Wherever a line in the data holds the word "invalid", pull that line out.
□ □ □
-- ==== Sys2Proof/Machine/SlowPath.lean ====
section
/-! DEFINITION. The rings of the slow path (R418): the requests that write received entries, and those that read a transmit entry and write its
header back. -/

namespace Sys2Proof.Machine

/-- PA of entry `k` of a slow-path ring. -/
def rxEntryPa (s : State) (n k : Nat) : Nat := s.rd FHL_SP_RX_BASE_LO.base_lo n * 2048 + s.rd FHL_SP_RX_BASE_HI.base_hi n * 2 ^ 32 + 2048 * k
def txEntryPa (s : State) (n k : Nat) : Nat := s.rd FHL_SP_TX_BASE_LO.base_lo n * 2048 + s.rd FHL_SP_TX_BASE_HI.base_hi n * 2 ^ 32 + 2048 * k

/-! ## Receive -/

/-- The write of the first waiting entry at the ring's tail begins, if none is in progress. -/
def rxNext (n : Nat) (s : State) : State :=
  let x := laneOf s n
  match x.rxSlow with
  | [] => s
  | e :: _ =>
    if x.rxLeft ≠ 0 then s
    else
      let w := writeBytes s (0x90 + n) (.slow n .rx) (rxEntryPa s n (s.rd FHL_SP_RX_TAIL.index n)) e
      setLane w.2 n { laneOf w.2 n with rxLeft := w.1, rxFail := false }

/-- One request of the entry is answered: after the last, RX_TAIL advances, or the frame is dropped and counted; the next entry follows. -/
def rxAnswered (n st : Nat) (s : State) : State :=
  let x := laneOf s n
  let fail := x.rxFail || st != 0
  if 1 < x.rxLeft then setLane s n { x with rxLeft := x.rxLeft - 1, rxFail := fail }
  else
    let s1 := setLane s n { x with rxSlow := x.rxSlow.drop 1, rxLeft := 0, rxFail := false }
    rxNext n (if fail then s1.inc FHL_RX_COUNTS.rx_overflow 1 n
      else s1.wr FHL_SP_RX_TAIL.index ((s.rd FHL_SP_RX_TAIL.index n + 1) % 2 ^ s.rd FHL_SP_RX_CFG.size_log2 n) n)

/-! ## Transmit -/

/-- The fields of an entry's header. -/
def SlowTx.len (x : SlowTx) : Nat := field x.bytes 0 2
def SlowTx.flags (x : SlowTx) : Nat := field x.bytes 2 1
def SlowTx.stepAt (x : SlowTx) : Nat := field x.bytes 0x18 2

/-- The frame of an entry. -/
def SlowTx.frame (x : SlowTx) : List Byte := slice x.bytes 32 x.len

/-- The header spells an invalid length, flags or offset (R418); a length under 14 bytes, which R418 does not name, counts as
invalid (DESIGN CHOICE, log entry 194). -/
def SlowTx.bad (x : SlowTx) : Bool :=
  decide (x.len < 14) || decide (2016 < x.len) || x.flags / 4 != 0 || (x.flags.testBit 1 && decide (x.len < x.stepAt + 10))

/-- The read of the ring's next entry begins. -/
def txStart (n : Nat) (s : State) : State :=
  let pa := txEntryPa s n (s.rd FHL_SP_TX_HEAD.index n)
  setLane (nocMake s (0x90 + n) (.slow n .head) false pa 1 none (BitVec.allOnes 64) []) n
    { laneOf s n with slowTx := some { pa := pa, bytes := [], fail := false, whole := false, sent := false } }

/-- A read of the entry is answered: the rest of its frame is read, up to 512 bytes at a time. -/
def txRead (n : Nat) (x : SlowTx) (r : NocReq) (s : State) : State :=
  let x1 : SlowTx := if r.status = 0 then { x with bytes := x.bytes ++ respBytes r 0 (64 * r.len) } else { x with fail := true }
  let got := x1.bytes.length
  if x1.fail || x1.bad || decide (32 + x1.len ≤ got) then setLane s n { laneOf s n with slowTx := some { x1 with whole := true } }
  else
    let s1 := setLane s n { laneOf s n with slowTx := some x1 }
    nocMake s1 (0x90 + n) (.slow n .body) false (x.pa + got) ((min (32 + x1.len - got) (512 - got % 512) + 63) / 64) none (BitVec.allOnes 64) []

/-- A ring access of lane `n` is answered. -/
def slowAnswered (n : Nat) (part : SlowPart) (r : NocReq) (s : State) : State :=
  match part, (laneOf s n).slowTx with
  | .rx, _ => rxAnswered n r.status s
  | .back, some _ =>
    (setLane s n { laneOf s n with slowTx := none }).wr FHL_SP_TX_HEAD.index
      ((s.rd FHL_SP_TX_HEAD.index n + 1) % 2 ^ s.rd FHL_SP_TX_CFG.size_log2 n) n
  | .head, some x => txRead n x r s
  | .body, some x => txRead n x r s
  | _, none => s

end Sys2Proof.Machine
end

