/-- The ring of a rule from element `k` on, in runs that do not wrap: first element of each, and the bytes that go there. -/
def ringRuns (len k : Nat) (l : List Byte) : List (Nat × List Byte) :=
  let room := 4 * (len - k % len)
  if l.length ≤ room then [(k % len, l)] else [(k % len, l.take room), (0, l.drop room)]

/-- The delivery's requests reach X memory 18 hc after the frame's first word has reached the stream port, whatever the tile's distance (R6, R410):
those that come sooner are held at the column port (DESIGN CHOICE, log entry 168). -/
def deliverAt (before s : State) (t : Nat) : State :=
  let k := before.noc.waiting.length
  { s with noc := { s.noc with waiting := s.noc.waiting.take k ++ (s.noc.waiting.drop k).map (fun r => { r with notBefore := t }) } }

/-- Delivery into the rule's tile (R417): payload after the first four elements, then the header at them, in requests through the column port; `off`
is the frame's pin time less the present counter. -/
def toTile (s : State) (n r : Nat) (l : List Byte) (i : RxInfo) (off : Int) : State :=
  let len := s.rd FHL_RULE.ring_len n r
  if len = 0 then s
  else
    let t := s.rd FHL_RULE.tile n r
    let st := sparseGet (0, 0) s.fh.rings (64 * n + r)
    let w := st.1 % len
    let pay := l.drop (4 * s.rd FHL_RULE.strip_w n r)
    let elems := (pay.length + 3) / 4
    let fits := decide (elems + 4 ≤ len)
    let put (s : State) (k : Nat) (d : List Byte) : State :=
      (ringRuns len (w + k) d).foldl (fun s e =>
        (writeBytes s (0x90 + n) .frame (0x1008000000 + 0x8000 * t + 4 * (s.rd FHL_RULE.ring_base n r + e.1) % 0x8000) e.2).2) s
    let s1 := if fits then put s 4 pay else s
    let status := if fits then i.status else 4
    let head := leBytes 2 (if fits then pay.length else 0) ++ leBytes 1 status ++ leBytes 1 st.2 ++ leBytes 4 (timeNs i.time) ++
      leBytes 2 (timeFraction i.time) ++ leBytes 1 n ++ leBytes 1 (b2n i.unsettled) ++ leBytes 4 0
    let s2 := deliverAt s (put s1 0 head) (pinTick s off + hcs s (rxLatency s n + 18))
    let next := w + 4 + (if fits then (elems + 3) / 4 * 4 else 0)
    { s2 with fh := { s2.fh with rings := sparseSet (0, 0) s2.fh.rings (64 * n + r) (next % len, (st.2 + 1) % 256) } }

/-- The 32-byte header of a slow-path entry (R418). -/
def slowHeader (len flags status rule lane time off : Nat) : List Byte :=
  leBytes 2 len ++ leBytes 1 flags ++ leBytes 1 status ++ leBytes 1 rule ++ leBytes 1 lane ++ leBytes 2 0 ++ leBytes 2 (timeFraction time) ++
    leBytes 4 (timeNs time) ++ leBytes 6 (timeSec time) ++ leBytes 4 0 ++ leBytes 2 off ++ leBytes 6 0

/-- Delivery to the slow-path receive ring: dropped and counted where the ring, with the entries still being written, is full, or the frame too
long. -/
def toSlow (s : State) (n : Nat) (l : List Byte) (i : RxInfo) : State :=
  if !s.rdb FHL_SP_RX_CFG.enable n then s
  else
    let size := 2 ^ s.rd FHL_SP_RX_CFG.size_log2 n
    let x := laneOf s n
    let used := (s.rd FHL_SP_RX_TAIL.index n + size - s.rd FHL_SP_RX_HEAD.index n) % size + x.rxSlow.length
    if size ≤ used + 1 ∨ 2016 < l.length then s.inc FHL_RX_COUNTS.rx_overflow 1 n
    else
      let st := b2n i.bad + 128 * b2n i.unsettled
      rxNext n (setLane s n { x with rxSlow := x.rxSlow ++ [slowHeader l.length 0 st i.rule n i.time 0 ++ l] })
□ □ □
Exercise response ::
/-- The header spells an invalid length, flags or offset (R418); a length under 14 bytes, which R418 does not name, counts as
invalid (DESIGN CHOICE, log entry 194). -/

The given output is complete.